SOURCE DATA START

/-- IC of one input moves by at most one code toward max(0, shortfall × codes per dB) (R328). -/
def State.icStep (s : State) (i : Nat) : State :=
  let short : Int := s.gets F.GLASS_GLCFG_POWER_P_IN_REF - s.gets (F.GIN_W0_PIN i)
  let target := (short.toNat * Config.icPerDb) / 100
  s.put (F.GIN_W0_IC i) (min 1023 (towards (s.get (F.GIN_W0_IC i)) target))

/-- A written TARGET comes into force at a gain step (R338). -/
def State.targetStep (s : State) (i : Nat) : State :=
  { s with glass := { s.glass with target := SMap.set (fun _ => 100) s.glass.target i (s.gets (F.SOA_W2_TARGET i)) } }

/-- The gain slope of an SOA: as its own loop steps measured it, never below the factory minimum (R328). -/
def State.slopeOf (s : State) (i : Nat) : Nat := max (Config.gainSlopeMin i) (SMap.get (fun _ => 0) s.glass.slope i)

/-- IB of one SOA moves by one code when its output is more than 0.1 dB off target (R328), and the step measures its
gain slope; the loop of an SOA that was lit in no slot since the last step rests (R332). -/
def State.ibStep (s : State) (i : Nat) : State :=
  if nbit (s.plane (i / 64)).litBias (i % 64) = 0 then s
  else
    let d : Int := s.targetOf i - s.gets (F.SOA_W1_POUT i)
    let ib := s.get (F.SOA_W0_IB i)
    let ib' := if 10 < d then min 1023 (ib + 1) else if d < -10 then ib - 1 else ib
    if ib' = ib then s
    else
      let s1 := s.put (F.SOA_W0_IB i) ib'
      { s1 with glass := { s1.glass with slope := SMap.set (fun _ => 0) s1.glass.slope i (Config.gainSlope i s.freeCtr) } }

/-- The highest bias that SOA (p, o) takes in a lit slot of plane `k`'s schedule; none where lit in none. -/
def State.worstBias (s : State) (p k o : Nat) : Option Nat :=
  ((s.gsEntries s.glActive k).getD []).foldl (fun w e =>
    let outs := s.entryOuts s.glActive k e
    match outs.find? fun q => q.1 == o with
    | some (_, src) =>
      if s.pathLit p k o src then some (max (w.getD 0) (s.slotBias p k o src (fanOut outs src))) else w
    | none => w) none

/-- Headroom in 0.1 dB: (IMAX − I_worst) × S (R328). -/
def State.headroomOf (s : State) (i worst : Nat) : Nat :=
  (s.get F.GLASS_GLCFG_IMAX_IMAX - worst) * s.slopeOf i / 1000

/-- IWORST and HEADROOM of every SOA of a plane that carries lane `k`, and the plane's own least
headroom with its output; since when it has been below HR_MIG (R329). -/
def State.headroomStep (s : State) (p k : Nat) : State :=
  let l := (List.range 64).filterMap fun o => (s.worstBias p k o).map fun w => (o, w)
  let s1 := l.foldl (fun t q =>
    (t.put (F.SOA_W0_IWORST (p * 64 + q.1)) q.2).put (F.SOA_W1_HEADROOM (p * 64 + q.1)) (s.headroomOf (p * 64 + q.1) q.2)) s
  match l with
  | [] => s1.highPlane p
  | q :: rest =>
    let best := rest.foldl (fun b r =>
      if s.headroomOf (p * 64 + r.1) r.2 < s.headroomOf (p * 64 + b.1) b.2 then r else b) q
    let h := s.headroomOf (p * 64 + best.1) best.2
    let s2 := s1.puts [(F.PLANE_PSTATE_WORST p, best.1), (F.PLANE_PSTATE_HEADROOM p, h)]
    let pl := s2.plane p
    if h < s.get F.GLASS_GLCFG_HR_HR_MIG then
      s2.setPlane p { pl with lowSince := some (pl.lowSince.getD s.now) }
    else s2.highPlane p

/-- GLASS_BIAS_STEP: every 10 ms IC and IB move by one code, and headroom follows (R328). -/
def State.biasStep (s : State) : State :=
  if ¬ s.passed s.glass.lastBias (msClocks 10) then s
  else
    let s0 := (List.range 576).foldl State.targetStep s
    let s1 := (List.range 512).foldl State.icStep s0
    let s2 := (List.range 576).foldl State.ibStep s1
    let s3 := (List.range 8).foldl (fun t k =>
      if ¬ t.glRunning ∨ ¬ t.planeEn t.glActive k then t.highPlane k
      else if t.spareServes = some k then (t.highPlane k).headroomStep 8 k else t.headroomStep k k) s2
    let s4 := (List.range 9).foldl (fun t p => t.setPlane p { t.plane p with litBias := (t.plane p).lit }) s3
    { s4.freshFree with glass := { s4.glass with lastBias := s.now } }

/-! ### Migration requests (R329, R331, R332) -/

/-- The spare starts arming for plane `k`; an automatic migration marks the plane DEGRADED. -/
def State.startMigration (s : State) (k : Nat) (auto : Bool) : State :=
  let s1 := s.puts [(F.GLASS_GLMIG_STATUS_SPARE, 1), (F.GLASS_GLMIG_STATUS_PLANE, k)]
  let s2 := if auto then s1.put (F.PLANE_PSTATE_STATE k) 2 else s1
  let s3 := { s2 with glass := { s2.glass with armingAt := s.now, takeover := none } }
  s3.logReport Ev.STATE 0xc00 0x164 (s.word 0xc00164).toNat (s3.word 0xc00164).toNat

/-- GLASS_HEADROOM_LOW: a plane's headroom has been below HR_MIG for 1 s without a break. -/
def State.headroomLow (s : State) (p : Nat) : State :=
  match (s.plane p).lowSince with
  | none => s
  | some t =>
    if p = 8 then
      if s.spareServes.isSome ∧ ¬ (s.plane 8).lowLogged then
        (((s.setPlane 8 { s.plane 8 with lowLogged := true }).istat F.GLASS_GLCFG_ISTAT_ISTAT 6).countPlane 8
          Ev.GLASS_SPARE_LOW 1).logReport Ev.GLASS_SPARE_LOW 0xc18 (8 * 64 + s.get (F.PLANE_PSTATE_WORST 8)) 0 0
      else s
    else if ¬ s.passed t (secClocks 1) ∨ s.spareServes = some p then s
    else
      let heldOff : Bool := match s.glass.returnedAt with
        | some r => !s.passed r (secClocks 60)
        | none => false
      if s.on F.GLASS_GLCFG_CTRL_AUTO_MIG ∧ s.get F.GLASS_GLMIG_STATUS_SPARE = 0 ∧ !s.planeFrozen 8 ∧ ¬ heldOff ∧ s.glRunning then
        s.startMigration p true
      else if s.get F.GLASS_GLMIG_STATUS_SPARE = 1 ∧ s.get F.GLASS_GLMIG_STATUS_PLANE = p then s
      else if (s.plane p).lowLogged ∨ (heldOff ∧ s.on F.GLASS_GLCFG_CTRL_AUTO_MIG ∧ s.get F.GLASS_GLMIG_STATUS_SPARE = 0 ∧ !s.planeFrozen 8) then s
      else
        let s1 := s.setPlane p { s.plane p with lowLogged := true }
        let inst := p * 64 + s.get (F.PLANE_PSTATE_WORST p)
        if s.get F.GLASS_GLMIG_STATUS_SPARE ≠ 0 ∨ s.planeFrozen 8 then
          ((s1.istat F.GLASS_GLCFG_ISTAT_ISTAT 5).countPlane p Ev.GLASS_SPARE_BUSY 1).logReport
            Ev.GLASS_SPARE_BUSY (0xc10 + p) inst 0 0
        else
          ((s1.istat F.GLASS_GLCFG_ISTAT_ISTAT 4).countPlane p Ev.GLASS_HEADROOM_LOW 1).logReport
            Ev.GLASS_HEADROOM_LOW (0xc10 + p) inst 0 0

SOURCE DATA END
SOURCE DATA START

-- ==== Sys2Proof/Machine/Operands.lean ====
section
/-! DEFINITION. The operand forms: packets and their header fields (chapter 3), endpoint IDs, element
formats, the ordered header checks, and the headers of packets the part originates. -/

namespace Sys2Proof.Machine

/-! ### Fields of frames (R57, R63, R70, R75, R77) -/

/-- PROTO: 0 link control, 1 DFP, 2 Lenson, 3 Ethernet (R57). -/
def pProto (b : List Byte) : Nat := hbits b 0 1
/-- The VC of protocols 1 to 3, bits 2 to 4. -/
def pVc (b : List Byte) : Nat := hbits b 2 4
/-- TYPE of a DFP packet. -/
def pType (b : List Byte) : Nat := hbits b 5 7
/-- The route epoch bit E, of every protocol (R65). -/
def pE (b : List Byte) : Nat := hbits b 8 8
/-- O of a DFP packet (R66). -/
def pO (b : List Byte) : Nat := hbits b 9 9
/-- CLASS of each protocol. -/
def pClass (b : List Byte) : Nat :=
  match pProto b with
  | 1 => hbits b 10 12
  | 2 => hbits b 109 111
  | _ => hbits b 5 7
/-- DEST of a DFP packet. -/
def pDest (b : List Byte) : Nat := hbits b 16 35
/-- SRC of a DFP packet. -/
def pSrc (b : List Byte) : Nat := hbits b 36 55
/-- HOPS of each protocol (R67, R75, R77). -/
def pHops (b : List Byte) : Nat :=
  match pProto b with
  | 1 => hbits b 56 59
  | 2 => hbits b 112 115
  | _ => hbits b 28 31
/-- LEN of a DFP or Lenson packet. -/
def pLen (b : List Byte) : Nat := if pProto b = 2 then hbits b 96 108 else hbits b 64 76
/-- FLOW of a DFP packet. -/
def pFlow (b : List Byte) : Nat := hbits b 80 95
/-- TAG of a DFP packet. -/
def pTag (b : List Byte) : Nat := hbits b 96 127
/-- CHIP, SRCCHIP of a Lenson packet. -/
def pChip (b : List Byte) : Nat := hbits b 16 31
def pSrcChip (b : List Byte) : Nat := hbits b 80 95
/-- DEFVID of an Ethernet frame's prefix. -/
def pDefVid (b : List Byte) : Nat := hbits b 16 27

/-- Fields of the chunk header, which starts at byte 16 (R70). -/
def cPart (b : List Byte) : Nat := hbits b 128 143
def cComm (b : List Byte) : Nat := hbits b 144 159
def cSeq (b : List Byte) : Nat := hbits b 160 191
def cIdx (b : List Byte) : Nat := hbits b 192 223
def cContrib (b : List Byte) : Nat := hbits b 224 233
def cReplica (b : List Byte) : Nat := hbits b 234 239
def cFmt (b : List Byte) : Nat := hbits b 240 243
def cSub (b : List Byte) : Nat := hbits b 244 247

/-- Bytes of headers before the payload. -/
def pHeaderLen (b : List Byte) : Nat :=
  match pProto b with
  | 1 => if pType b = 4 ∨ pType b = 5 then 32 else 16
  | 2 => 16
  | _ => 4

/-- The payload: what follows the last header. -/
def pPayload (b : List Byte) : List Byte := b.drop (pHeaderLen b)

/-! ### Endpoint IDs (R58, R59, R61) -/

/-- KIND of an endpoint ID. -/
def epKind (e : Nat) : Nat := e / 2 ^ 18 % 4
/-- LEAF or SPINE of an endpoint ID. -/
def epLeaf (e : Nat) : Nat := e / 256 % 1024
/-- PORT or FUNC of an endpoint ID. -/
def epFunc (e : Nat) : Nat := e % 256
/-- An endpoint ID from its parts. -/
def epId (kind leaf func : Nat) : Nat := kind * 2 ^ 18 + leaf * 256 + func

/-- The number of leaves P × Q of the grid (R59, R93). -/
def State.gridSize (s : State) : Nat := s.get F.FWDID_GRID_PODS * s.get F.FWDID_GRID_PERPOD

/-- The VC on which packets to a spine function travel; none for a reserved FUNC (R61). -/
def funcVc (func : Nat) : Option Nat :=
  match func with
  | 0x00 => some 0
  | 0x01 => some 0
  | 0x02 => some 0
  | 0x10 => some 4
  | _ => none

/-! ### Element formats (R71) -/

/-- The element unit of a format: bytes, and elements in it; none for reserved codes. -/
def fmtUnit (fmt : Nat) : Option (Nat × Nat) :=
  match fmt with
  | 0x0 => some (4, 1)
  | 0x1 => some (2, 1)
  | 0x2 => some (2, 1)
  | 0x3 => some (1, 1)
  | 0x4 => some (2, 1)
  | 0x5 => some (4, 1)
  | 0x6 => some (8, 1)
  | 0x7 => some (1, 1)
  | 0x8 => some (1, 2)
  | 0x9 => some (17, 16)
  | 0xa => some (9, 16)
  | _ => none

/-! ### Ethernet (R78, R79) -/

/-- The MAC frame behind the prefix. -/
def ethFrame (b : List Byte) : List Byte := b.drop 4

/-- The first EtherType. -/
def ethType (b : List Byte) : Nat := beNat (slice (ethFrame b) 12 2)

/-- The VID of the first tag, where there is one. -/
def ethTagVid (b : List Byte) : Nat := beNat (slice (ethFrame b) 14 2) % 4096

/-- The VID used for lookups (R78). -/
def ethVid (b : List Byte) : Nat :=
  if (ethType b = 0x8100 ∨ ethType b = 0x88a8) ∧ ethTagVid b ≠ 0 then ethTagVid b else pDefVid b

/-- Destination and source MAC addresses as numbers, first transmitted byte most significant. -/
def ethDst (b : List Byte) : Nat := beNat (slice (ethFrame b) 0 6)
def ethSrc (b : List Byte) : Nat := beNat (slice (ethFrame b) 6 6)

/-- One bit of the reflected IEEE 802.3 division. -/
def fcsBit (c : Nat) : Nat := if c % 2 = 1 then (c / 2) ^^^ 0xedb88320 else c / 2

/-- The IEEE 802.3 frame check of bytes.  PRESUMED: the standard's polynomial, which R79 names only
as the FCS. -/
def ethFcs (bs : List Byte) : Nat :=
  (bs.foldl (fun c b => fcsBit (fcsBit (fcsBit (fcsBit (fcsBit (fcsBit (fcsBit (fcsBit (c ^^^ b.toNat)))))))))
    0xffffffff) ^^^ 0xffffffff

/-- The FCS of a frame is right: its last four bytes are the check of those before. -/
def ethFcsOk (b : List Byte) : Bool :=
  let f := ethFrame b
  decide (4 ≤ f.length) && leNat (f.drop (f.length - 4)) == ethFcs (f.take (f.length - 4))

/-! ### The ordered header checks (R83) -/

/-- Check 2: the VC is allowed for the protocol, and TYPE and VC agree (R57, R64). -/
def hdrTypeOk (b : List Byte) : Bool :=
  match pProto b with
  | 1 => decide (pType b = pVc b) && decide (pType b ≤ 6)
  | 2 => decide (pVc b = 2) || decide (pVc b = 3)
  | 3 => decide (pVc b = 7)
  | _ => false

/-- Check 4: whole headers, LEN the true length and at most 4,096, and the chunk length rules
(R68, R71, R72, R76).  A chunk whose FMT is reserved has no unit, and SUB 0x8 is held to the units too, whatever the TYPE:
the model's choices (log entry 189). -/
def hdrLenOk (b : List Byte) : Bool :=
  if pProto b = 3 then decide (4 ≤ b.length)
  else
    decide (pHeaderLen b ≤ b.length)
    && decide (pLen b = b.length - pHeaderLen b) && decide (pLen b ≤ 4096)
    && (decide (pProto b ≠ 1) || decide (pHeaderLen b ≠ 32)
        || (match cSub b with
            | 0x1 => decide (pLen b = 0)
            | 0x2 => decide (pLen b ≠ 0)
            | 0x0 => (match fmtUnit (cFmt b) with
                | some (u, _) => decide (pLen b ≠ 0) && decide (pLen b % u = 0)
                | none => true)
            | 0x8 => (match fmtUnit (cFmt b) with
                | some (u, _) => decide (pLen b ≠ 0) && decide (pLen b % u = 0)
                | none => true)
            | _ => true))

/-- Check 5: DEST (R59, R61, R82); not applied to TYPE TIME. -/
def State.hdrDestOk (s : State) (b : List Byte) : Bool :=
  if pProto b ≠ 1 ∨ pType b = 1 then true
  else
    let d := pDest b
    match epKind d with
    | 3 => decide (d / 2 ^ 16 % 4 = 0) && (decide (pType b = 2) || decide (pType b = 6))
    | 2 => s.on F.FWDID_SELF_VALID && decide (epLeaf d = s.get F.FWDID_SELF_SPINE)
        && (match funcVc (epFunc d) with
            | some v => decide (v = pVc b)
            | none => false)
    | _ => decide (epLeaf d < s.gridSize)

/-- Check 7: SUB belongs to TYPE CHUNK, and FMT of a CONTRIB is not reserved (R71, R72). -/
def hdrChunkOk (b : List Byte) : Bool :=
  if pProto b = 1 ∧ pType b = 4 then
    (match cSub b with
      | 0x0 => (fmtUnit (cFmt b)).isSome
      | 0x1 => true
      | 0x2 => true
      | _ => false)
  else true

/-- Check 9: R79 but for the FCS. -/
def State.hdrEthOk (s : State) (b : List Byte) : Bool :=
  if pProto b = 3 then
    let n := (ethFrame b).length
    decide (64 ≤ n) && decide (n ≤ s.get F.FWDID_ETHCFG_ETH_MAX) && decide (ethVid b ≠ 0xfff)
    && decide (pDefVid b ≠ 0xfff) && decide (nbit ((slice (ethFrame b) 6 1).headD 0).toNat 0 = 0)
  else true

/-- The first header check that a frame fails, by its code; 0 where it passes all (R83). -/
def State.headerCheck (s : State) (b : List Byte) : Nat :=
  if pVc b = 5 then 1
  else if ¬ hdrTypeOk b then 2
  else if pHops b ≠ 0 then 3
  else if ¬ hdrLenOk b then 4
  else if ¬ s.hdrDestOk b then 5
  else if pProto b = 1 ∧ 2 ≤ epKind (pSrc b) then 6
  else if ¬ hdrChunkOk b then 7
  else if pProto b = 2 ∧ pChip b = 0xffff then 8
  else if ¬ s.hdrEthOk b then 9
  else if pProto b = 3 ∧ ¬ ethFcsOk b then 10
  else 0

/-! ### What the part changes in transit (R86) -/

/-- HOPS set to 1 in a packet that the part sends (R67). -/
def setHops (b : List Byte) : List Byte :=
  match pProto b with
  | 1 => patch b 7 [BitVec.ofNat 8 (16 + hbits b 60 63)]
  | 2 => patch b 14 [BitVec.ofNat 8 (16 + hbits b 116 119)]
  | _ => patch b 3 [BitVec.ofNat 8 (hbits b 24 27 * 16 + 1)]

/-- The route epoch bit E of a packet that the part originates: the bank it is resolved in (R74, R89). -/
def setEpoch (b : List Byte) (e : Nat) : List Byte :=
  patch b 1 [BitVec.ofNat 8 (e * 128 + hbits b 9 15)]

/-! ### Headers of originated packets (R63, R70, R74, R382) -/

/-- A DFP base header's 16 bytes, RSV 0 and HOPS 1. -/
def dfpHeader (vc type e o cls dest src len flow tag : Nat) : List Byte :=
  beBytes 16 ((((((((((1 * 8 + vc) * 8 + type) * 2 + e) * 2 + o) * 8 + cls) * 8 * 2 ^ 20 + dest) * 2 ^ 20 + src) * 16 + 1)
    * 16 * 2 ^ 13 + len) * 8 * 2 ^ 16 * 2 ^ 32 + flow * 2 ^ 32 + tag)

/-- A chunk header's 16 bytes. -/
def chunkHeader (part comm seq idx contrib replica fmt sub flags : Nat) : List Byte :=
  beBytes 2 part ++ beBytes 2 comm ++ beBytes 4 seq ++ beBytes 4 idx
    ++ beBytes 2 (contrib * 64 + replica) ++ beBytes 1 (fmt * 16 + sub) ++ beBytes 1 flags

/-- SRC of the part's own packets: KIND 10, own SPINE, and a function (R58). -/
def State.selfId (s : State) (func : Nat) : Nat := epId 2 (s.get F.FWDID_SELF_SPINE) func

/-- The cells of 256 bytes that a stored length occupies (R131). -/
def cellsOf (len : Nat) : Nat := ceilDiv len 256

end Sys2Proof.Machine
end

SOURCE DATA END

• [PROBLEM TO WORK ON]: Above are the records; from them, give again exactly the lines from the one containing "hbits b 28 31" to the one containing "def pChip (b", both lines included, and nothing more.

• [FINISHED EXERCISE]:
  | _ => hbits b 28 31
/-- LEN of a DFP or Lenson packet. -/
def pLen (b : List Byte) : Nat := if pProto b = 2 then hbits b 96 108 else hbits b 64 76
/-- FLOW of a DFP packet. -/
def pFlow (b : List Byte) : Nat := hbits b 80 95
/-- TAG of a DFP packet. -/
def pTag (b : List Byte) : Nat := hbits b 96 127
/-- CHIP, SRCCHIP of a Lenson packet. -/
def pChip (b : List Byte) : Nat := hbits b 16 31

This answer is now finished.